The module pipeline now contains three classes that extend vtkPolyDataAlgorithm. It now makes use of vtkSmartPointer.

  • vtkInitClosedPath : take in poly data and set of fiducial points, create a closed path including the closest points on the mesh to the given fiducials. Searches for pre-existence of geometry information, pass-through if it already exists.
  • vtkComputeLocalGeometry : take in poly data, compute curvature, its derivatives, and related differential geometric quantities. Uses its own version of curvature computation- vtk versions are not useable because they only consider 1-neighborhood. Searches for pre-existence of geometry information, pass-through if it already exists.
  • vtkLevelSetMeshEvolver : take in poly data with a scalar array defining the current region boundaries. Update the boundaries with curve evolution and return poly data with updated scalar array.

Development is much easier now for two reasons:

1. After the reformulation of external interface, the standalone application which can be built easily in windows has virtually identical interface to the module as the Slicer CLI entry point. This allows rapid development in the standalone demo in windows to be copied directly to Slicer in linux.

2. Much improved knowledge of linux development, particularly being able to execute the various scripts for Slicer without doing getbuildtest.tcl; saves time.

The namespace:

namespace MeshContourEvolver {
// Input: mesh and indices of vertices for initialization
vtkPolyData* entry_main( vtkPolyData* inputMesh, const vector<int>& initPointVertexIndices );

// Input: mesh and 3D points for initialization. This is what you get
// when inputting 'fiducials' in Slicer GUI. The 3D points
// are not on the mesh, you need to first find closest points on the mesh.
vtkPolyData* entry_main( vtkPolyData* inputMesh, const vector< vector<float> >& initPoints3D );

// Input: mesh only. No initialization of points; either continue
// evolution of existing curve or only pre-compute geometry!
vtkPolyData* entry_main( vtkPolyData* inputMesh );
}

The pipeline code; e.g. external interface. Functionality is encapsulated in the vtkPolyDataAlgorithm subclasses.
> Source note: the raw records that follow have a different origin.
-- ==== Sys2Proof/Tests/Slice0.lean ====
section
/-!
SUPPORT. Tests: the ill-formed commands that WellFormed refuses; values taken from the spec's worked examples and
tables or worked out by hand from its rules; and, for the statements with hypotheses, states and operands that meet
them, clause by clause and at the edges of their ranges.
-/
namespace Sys2Proof.Tests

open Sys2Proof.Machine

set_option maxRecDepth 20000

/-! ### WellFormed: one ill-formed command for each check -/

theorem test_wellFormed_refuses_empty_setConfig : (Instr.setConfig .branch []).wellFormed = false := by decide
theorem test_wellFormed_refuses_empty_edit :
    (Instr.edit .branch 0 none { levels := none, perBag := none, drops := none }).wellFormed = false := by decide
theorem test_wellFormed_refuses_long_card : (Instr.cardRead .a 1000000000000).wellFormed = false := by decide
theorem test_wellFormed_refuses_long_tag : (Instr.tagRead .a (some 10000000000)).wellFormed = false := by decide
theorem test_wellFormed_refuses_heavy_sample : (Instr.scaleSample .a (.mass 65536)).wellFormed = false := by decide
theorem test_wellFormed_refuses_arrival_tag :
    (Instr.arrivalReadComplete .a [1, 10000000000] false).wellFormed = false := by decide
theorem test_wellFormed_refuses_pocket_tag :
    (Instr.pocketReadComplete 0 [10000000000]).wellFormed = false := by decide
theorem test_wellFormed_refuses_fifteen_pockets :
    (Instr.rackReadComplete (List.replicate 15 [])).wellFormed = false := by decide
theorem test_wellFormed_refuses_rack_tag :
    (Instr.rackReadComplete ([10000000000] :: List.replicate 15 [])).wellFormed = false := by decide
theorem test_wellFormed_takes_edges :
    (Instr.cardRead .a 999999999999).wellFormed = true ∧ (Instr.scaleSample .a (.mass 65535)).wellFormed = true ∧
      (Instr.rackReadComplete (List.replicate 16 [9999999999])).wellFormed = true := by decide

/-! ### States -/

/-- A bag of 12,510 pence held in bin 0/00. -/
def bag : BagRecord :=
  { state := .held, receipt := some 1, lane := .a, depositor := 0, tag := 1234567890,
    decl := { notes := 12000, silver := 500, bronze := 10 }, mass := 700, lo := 600, hi := 800, decision := .accept,
    holdClass := .normal, bin := some 0, seenAt := none, dropTime := some { day := 1, second := 0 }, lastSeen := none,
    reservation := none, result := none,
    flags := { misrouteSuspect := false, outOfManifestScan := false, restarted := false } }

/-- The bag before its tip. -/
def reservedBag : BagRecord :=
  { bag with state := .reserved, receipt := none, dropTime := none
             reservation := some { cls := .normal, serial := 0, saved := 0 } }

/-- The bag on its way. -/
def flyingBag : BagRecord :=
  { bag with state := .inFlight, reservation := some { cls := .normal, serial := 0, saved := 0 } }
// Input: mesh and indices of vertices for initialization
vtkPolyData* MeshContourEvolver::entry_main( vtkPolyData* inputMesh, const vector<int>& initPointVertexIndices )
{
	// instantiate output mesh
	vtkPolyData* outputMesh = vtkPolyData::New();

	// algorithm #1: initialization of path
	vtkSmartPointer<vtkInitClosedPath> initPath = vtkSmartPointer<vtkInitClosedPath>::New();
	initPath->SetInput( inputMesh );
    
	// algorithm #2: computing the geometry (if the input data 
	// does NOT already have a scalar data set containing it)
	vtkSmartPointer<vtkComputeLocalGeometry> computeGeometry = vtkSmartPointer<vtkComputeLocalGeometry>::New();
	computeGeometry->SetInputConnection( initPath->GetOutputPort() );
    
	// algorithm #3: run curve evolution and update the scalar dataset for display
	vtkSmartPointer<vtkLevelSetMeshEvolver> evolver = vtkSmartPointer<vtkLevelSetMeshEvolver>::New();
	evolver->SetInputConnection( computeGeometry->GetOutputPort() );
    evolver->Update();

	// register and return the result of the pipeline of algorithms
	vtkSmartPointer<vtkPolyData> result = evolver->GetOutput();
	outputMesh->DeepCopy( result );

	return outputMesh;
}

References

P.A. Karasev, J.G. Malcolm, M. Niethammer, R. Kikinis, A. Tannenbaum. User-Driven 3D Mesh Region Targeting. SPIE Medical Imaging 2010.